### Task prompt:
Among the entries below, only the lines starting at the one with "def Obligations.RefusedCommandsHaveNoEffect : Prop" and ending at the one with "The anti-rollback counter", both included, are to be printed exactly.

### Supplied data:
/-- What the spec gives for reset: the power-on source asserted and every domain in reset (R436), insertion mode (R424), partition 0
owning every channel, port group, lane and MAC (R44) and holding the whole quotas (R507), no channel open (R90), the queues at the
defaults of Table 5.11, the shaper and counter tables empty (R20, R185), the thresholds and the watchdog timeout at their defaults (R492,
R503), no ring running (R516) and no command waiting; and the tables are in their canonical form. -/
def Obligations.ResetLeavesTheSpecsValues : Prop :=
  let s := State.reset
  s.rst.asserted = [0] ∧ (∀ d, (s.pdom d).inReset = true ∧ s.alive d = false) ∧ s.pwr.insMode = true
    ∧ (∀ c, (s.chan c).owner = 0 ∧ (s.chan c).tc.opened = false ∧ (s.chan c).ctr = []) ∧ (∀ p, (s.port p).owner = 0)
    ∧ (∀ l, s.laneOwner l = 0) ∧ (∀ m, s.macOwner m = 0) ∧ (s.part 0).quotas = wholeQuotas
    ∧ s.queues = [] ∧ s.peaks = [] ∧ s.policers = [] ∧ s.mgmt.minorT = 95 ∧ s.mgmt.majorT = 105 ∧ s.mgmt.wdogNext = 1000
    ∧ (∀ k, (s.ep k).run = false ∧ (s.ep k).epoch = 0) ∧ s.out = [] ∧ s.pending = []

/-- A stale command is consumed with no effect and no completion, and counted (R524): posted on a still ring, only the indices, the
expected SEQ of a first command (R523, R592) and the count change; and so at the head of a ring's commands, or of those kept from before a
restart, whatever else stands there. Where the spec leaves a choice it is the model's, of log entry 15. -/
def Obligations.StaleCommandsAreDiscarded : Prop :=
  (∀ (s : State) (c : RawCmd), let k := c.hdr.ep.val
    let e := s.ep k
    let n := BitVec.ofNat 32 (State.unitsOf c)
    s.Still → s.epUp k = true → e.run = true → s.fw.ready = true → s.rst.devReset = none → e.cmdCi = e.cmdPi →
    State.unitsOf c ≤ 1025 → State.unitsOf c ≤ 2 ^ e.cmdSize → c.opcode ≠ 1 → c.hdr.epoch ≠ e.epoch →
    exec (.mbxDoorbell c.hdr.ep (e.cmdPi + n) [c]) s = .next (
      ((s.updEp k fun e => { e with cmdPi := e.cmdPi + n, cmdCi := e.cmdPi + n }).writeIndex k).updEp k fun e => { e with
        expSeq := if e.expSeq = none ∧ e.seqReset = false then some (c.hdr.seq + 1) else e.expSeq
        stale := min (e.stale + 1) 0xFFFFFFFF }))
  ∧ (∀ (s : State) (k : EpId) (c : RawCmd) (rest : List RawCmd), (s.ep k).waiting = c :: rest → c.opcode ≠ 1 →
    c.hdr.epoch ≠ (s.ep k).epoch →
    s.processHead k = some (s.updEp k fun e => { e with
      waiting := rest, fetched := e.fetched - 1, stale := min (e.stale + 1) 0xFFFFFFFF
      expSeq := if e.expSeq = none ∧ e.seqReset = false then some (c.hdr.seq + 1) else e.expSeq }))
  ∧ (∀ (s : State) (k : EpId) (c : RawCmd) (rest : List RawCmd), (s.ep k).kept = c :: rest → (s.ep k).keptOrphan = false →
    c.opcode ≠ 1 → c.hdr.epoch ≠ (s.ep k).epoch →
    s.processKept k = some (s.updEp k fun e => { e with kept := rest, stale := min (e.stale + 1) 0xFFFFFFFF }))

/-- An opcode that no table of chapter 18 lists completes with BAD_OPCODE (R546). -/
def Obligations.UnlistedOpcodesCompleteWithBadOpcode : Prop :=
  ∀ (s : State) (c : RawCmd), s.Takes c 0 → c.opcode.toNat ∉ catalogue →
    exec (.mbxDoorbell c.hdr.ep ((s.ep c.hdr.ep).cmdPi + BitVec.ofNat 32 (State.unitsOf c)) [c]) s = .next (
      State.failOf (s.taken c) c 0x10)

/-- Every command of the catalogue that comes to a status other than OK and PENDING_ASYNC and does not go on applying has had no effect
(R527): only the ring's indices, its expected SEQ and the completion with that status have changed, whatever the command and its operands.
Where the spec leaves a choice it is the model's, of log entries 16, 17. -/
def Obligations.RefusedCommandsHaveNoEffect : Prop :=
  ∀ (s : State) (c : RawCmd), let r := (s.taken c).applyCmd c
    s.Takes c 0 → c.opcode ≠ 1 → c.opcode ≠ 2 → r.status ≠ stOk → r.status ≠ stPending → r.status ≠ stApplying →
    exec (.mbxDoorbell c.hdr.ep ((s.ep c.hdr.ep).cmdPi + BitVec.ofNat 32 (State.unitsOf c)) [c]) s = .next (
      State.failOf (s.taken c) c r.status r.detail)

/-- Statistics counters do not wrap: one raised by n saturates at all ones and its neighbours stay (R20); ring indices, sequence numbers
and the superframe counter wrap. -/
def Obligations.CountersSaturate : Prop :=
  (∀ (s : State) (c : Nat) (k : ChanCtr) (n : Nat), (s.chan c).ctr.get k.ctorIdx ≤ 2 ^ 64 - 1 →
    ((s.bump c k n).chan c).ctr.get k.ctorIdx = min ((s.chan c).ctr.get k.ctorIdx + n) (2 ^ 64 - 1)
    ∧ (∀ j : ChanCtr, j ≠ k → ((s.bump c k n).chan c).ctr.get j.ctorIdx = (s.chan c).ctr.get j.ctorIdx))
  ∧ (∀ (s : State) (c : RawCmd), (s.ep c.hdr.ep).cmdPi = 0xFFFFFFFF → State.unitsOf c = 1 → c.hdr.seq = 0xFFFFFFFF →
    ((s.taken c).ep c.hdr.ep).cmdPi = 0 ∧ ((s.taken c).ep c.hdr.ep).expSeq = some 0)
  ∧ sfcDiff 0 0xFFFFFFFFFFFF = 1

/-- Every downstream TCM laid out by Tables 3.4 to 3.6, its counts fitting their bytes, is read back whole from the payload of its control
segment: type, identifier, sequence number and every field of its body at every value. -/
def Obligations.MessagesAreReadAsLaidOut : Prop :=
  ∀ (h : TcmHdr) (m : DownTcm), m.fits = true → parseTcm h.flowTag (tcmBytes h m) = .ok (h, m)

/-- The anti-rollback counter never falls, and it advances only through FUSE.SVN.ADVANCE (R475): from every state, a step on any command,
or on an empty queue, leaves at least as many fuses burned, and exactly as many unless a FUSE.SVN.ADVANCE accepted earlier is open. How
many an interrupted burn leaves is a free value, which the statement does not rest on. -/
def Obligations.RollbackCounterNeverFalls : Prop :=
  ∀ s t : State, step s = .next t →
    s.fw.svn ≤ t.fw.svn ∧ (t.fw.svn ≠ s.fw.svn → ∃ o ∈ s.fw.ops, o.opcode = 0x0E05)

### Response:
def Obligations.RefusedCommandsHaveNoEffect : Prop :=
  ∀ (s : State) (c : RawCmd), let r := (s.taken c).applyCmd c
    s.Takes c 0 → c.opcode ≠ 1 → c.opcode ≠ 2 → r.status ≠ stOk → r.status ≠ stPending → r.status ≠ stApplying →
    exec (.mbxDoorbell c.hdr.ep ((s.ep c.hdr.ep).cmdPi + BitVec.ofNat 32 (State.unitsOf c)) [c]) s = .next (
      State.failOf (s.taken c) c r.status r.detail)

/-- Statistics counters do not wrap: one raised by n saturates at all ones and its neighbours stay (R20); ring indices, sequence numbers
and the superframe counter wrap. -/
def Obligations.CountersSaturate : Prop :=
  (∀ (s : State) (c : Nat) (k : ChanCtr) (n : Nat), (s.chan c).ctr.get k.ctorIdx ≤ 2 ^ 64 - 1 →
    ((s.bump c k n).chan c).ctr.get k.ctorIdx = min ((s.chan c).ctr.get k.ctorIdx + n) (2 ^ 64 - 1)
    ∧ (∀ j : ChanCtr, j ≠ k → ((s.bump c k n).chan c).ctr.get j.ctorIdx = (s.chan c).ctr.get j.ctorIdx))
  ∧ (∀ (s : State) (c : RawCmd), (s.ep c.hdr.ep).cmdPi = 0xFFFFFFFF → State.unitsOf c = 1 → c.hdr.seq = 0xFFFFFFFF →
    ((s.taken c).ep c.hdr.ep).cmdPi = 0 ∧ ((s.taken c).ep c.hdr.ep).expSeq = some 0)
  ∧ sfcDiff 0 0xFFFFFFFFFFFF = 1

/-- Every downstream TCM laid out by Tables 3.4 to 3.6, its counts fitting their bytes, is read back whole from the payload of its control
segment: type, identifier, sequence number and every field of its body at every value. -/
def Obligations.MessagesAreReadAsLaidOut : Prop :=
  ∀ (h : TcmHdr) (m : DownTcm), m.fits = true → parseTcm h.flowTag (tcmBytes h m) = .ok (h, m)

/-- The anti-rollback counter never falls, and it advances only through FUSE.SVN.ADVANCE (R475): from every state, a step on any command,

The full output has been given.